(Collected data)
-- ==== Sys2Proof/Word.lean ====
section
/-! DEFINITION. Word.lean: the bit widths of the CHIP-8 core (00_scope.md R7, R9, R10).
Every value of the instruction set is unsigned; register contents, addresses held in 16-bit registers and the fields of
an instruction word are bit vectors, and memory cells are keyed by plain naturals (R12). -/

namespace Sys2Proof

/-- A byte: a general register, a timer, a memory cell, the immediate `NN` (R7 `V_WIDTH`, `TIMER_WIDTH`; R49). -/
abbrev Byte := BitVec 8

/-- A 16-bit word: an instruction word, `I`, `PC`, a stack entry (R7 `I_WIDTH`, `PC_WIDTH`, `STACK_WIDTH`; R49). -/
abbrev Word := BitVec 16

/-- The 12-bit address operand `NNN` (R49). -/
abbrev Addr12 := BitVec 12

/-- One hexadecimal digit of an instruction word (R9). -/
abbrev Nibble := BitVec 4

/-- A register index `X` or `Y`: one digit, so it always selects one of the sixteen registers (R50). -/
abbrev RegIdx := Nibble

end Sys2Proof
end

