-- ==== Sys2Proof/Decode.lean ====
section
/-! DEFINITION. Decode.lean: from a 16-bit word, or from bytes, to an instruction or a refusal by name (30_encoding.md R49 to
R55, 40_cycle.md R59), and the encoder back, both written from the opcode map of R51. -/

namespace Sys2Proof

/-- Why bytes do not decode. -/
inductive DecodeError where
  /-- The word matches no pattern of the opcode map (R53); it carries the raw word. -/
  | unimplementedOpcode (w : Word)
  /-- Fewer than the two bytes every instruction has (R55). -/
  | tooShort
  deriving DecidableEq, Repr

/-- digit1, bits 15 to 12 (R9, R49). -/
def digit1 (w : Word) : Nibble := w.extractLsb' 12 4

/-- digit2 = X, bits 11 to 8 (R49). -/
def digit2 (w : Word) : Nibble := w.extractLsb' 8 4

/-- digit3 = Y, bits 7 to 4 (R49). -/
def digit3 (w : Word) : Nibble := w.extractLsb' 4 4

/-- digit4 = N, bits 3 to 0 (R49). -/
def digit4 (w : Word) : Nibble := w.extractLsb' 0 4

/-- NN, bits 7 to 0 (R49). -/
def lowByte (w : Word) : Byte := w.extractLsb' 0 8

/-- NNN, bits 11 to 0 (R49). -/
def low12 (w : Word) : Addr12 := w.extractLsb' 0 12

/-- The refusal of a word that matches no pattern (R53, R59). -/
def unimplemented (w : Word) : Except DecodeError Instr := .error (.unimplementedOpcode w)

/-- digit1 = 0: the three fixed words 0000, 00E0 and 00EE (R51 rows 1 to 3). -/
def decodeGroup0 (w : Word) : Except DecodeError Instr :=
  if w = 0x0000#16 then .ok .nop
  else if w = 0x00E0#16 then .ok .cls
  else if w = 0x00EE#16 then .ok .ret
  else unimplemented w

/-- digit1 = 5: 5XY0 (R51 row 8). -/
def decodeGroup5 (w : Word) : Except DecodeError Instr :=
  if digit4 w = 0x0#4 then .ok (.seReg (digit2 w) (digit3 w)) else unimplemented w

/-- digit1 = 8: 8XY0 to 8XY7 and 8XYE (R51 rows 11 to 19). -/
def decodeGroup8 (w : Word) : Except DecodeError Instr :=
  match (digit4 w).toNat with
  | 0x0 => .ok (.ldReg (digit2 w) (digit3 w))
  | 0x1 => .ok (.orReg (digit2 w) (digit3 w))
  | 0x2 => .ok (.andReg (digit2 w) (digit3 w))
  | 0x3 => .ok (.xorReg (digit2 w) (digit3 w))
  | 0x4 => .ok (.addReg (digit2 w) (digit3 w))
  | 0x5 => .ok (.subReg (digit2 w) (digit3 w))
  | 0x6 => .ok (.shr (digit2 w) (digit3 w))
  | 0x7 => .ok (.subnReg (digit2 w) (digit3 w))
  | 0xE => .ok (.shl (digit2 w) (digit3 w))
  | _ => unimplemented w

/-- digit1 = 9: 9XY0 (R51 row 20). -/
def decodeGroup9 (w : Word) : Except DecodeError Instr :=
  if digit4 w = 0x0#4 then .ok (.sneReg (digit2 w) (digit3 w)) else unimplemented w

/-- digit1 = E: EX9E and EXA1 (R51 rows 25 and 26). -/
def decodeGroupE (w : Word) : Except DecodeError Instr :=
  match (lowByte w).toNat with
  | 0x9E => .ok (.skp (digit2 w))
  | 0xA1 => .ok (.sknp (digit2 w))
  | _ => unimplemented w

/-- digit1 = F: the nine FXnn patterns (R51 rows 27 to 35). -/
def decodeGroupF (w : Word) : Except DecodeError Instr :=
  match (lowByte w).toNat with
  | 0x07 => .ok (.ldVxDt (digit2 w))
  | 0x0A => .ok (.ldVxK (digit2 w))
  | 0x15 => .ok (.ldDtVx (digit2 w))
  | 0x18 => .ok (.ldStVx (digit2 w))
  | 0x1E => .ok (.addI (digit2 w))
  | 0x29 => .ok (.ldF (digit2 w))
  | 0x33 => .ok (.ldB (digit2 w))
  | 0x55 => .ok (.storeRegs (digit2 w))
  | 0x65 => .ok (.loadRegs (digit2 w))
  | _ => unimplemented w

/-- `decode(w)`: dispatch on the word's digits, total, with an explicit refusal of every word outside the map (R52, R59). -/
def decode (w : Word) : Except DecodeError Instr :=
  match (digit1 w).toNat with
  | 0x0 => decodeGroup0 w
  | 0x1 => .ok (.jp (low12 w))
  | 0x2 => .ok (.call (low12 w))
  | 0x3 => .ok (.seByte (digit2 w) (lowByte w))
  | 0x4 => .ok (.sneByte (digit2 w) (lowByte w))
  | 0x5 => decodeGroup5 w
  | 0x6 => .ok (.ldByte (digit2 w) (lowByte w))
  | 0x7 => .ok (.addByte (digit2 w) (lowByte w))
  | 0x8 => decodeGroup8 w
  | 0x9 => decodeGroup9 w
  | 0xA => .ok (.ldI (low12 w))
  | 0xB => .ok (.jpV0 (low12 w))
  | 0xC => .ok (.rnd (digit2 w) (lowByte w))
  | 0xD => .ok (.drw (digit2 w) (digit3 w) (digit4 w))
  | 0xE => decodeGroupE w
  | 0xF => decodeGroupF w
  | _ => unimplemented w

/-- The word of two consecutive bytes, big-endian: the byte at the lower address holds digits 1 and 2 (R40). -/
def bigEndian (hi lo : Byte) : Word := BitVec.ofNat 16 (hi.toNat * 256 + lo.toNat)

/-- Decoding on any bytes: the first two are the word, the rest is what follows it (R40, R55). -/
def decodeBytes : List Byte → Except DecodeError (Instr × List Byte)
  | hi :: lo :: rest =>
    match decode (bigEndian hi lo) with
    | .ok i => .ok (i, rest)
    | .error e => .error e
  | _ => .error .tooShort

/-- The word the table's numbering calls `w`, of which `nbits` bits are given and the others are zero. -/
def tableWord (nbits w : Nat) : Word := BitVec.ofNat 16 (w % 2 ^ nbits)

/-- The bytes of a word as the hardware stores them, the first at the lowest address (R40). -/
def wordBytes (w : Word) : List Byte := [w.extractLsb' 8 8, w.extractLsb' 0 8]

/-- The instruction the decoder reads from the word that spec/opcode_table.json numbers `w`. -/
def decodeTableWord (nbits w : Nat) : Option Instr :=
  match decodeBytes (wordBytes (tableWord nbits w)) with
  | .ok (i, _) => some i
  | .error _ => none

/-- A word from its four digits (R9). -/
def ofDigits (d1 d2 d3 d4 : Nibble) : Word :=
  BitVec.ofNat 16 (d1.toNat * 4096 + d2.toNat * 256 + d3.toNat * 16 + d4.toNat)

/-- A word from digit1, X and NN (R49). -/
def ofXNN (d1 x : Nibble) (nn : Byte) : Word := BitVec.ofNat 16 (d1.toNat * 4096 + x.toNat * 256 + nn.toNat)

/-- A word from digit1 and NNN (R49). -/
def ofNNN (d1 : Nibble) (nnn : Addr12) : Word := BitVec.ofNat 16 (d1.toNat * 4096 + nnn.toNat)

/-- The word of an instruction, from the patterns of R51. -/
def encode : Instr → Word
  | .nop => 0x0000#16
  | .cls => 0x00E0#16
  | .ret => 0x00EE#16
  | .jp nnn => ofNNN 0x1#4 nnn
  | .call nnn => ofNNN 0x2#4 nnn
  | .seByte x nn => ofXNN 0x3#4 x nn
  | .sneByte x nn => ofXNN 0x4#4 x nn
  | .seReg x y => ofDigits 0x5#4 x y 0x0#4
  | .ldByte x nn => ofXNN 0x6#4 x nn
  | .addByte x nn => ofXNN 0x7#4 x nn
  | .ldReg x y => ofDigits 0x8#4 x y 0x0#4
  | .orReg x y => ofDigits 0x8#4 x y 0x1#4
  | .andReg x y => ofDigits 0x8#4 x y 0x2#4
  | .xorReg x y => ofDigits 0x8#4 x y 0x3#4
  | .addReg x y => ofDigits 0x8#4 x y 0x4#4
  | .subReg x y => ofDigits 0x8#4 x y 0x5#4
  | .shr x y => ofDigits 0x8#4 x y 0x6#4
  | .subnReg x y => ofDigits 0x8#4 x y 0x7#4
  | .shl x y => ofDigits 0x8#4 x y 0xE#4
  | .sneReg x y => ofDigits 0x9#4 x y 0x0#4
  | .ldI nnn => ofNNN 0xA#4 nnn
  | .jpV0 nnn => ofNNN 0xB#4 nnn
  | .rnd x nn => ofXNN 0xC#4 x nn
  | .drw x y n => ofDigits 0xD#4 x y n
  | .skp x => ofXNN 0xE#4 x 0x9E#8
  | .sknp x => ofXNN 0xE#4 x 0xA1#8
  | .ldVxDt x => ofXNN 0xF#4 x 0x07#8
  | .ldVxK x => ofXNN 0xF#4 x 0x0A#8
  | .ldDtVx x => ofXNN 0xF#4 x 0x15#8
  | .ldStVx x => ofXNN 0xF#4 x 0x18#8
  | .addI x => ofXNN 0xF#4 x 0x1E#8
  | .ldF x => ofXNN 0xF#4 x 0x29#8
  | .ldB x => ofXNN 0xF#4 x 0x33#8
  | .storeRegs x => ofXNN 0xF#4 x 0x55#8
  | .loadRegs x => ofXNN 0xF#4 x 0x65#8

end Sys2Proof
end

### Task goal
Would you please repeat exactly the lines above, starting at the line with "(i, _) => some i" and stopping at the line with "ofXNN 0x4#4 x nn", both included?

### Expected answer
  | .ok (i, _) => some i
  | .error _ => none

/-- A word from its four digits (R9). -/
def ofDigits (d1 d2 d3 d4 : Nibble) : Word :=
  BitVec.ofNat 16 (d1.toNat * 4096 + d2.toNat * 256 + d3.toNat * 16 + d4.toNat)

/-- A word from digit1, X and NN (R49). -/
def ofXNN (d1 x : Nibble) (nn : Byte) : Word := BitVec.ofNat 16 (d1.toNat * 4096 + x.toNat * 256 + nn.toNat)

/-- A word from digit1 and NNN (R49). -/
def ofNNN (d1 : Nibble) (nnn : Addr12) : Word := BitVec.ofNat 16 (d1.toNat * 4096 + nnn.toNat)

/-- The word of an instruction, from the patterns of R51. -/
def encode : Instr → Word
  | .nop => 0x0000#16
  | .cls => 0x00E0#16
  | .ret => 0x00EE#16
  | .jp nnn => ofNNN 0x1#4 nnn
  | .call nnn => ofNNN 0x2#4 nnn
  | .seByte x nn => ofXNN 0x3#4 x nn
  | .sneByte x nn => ofXNN 0x4#4 x nn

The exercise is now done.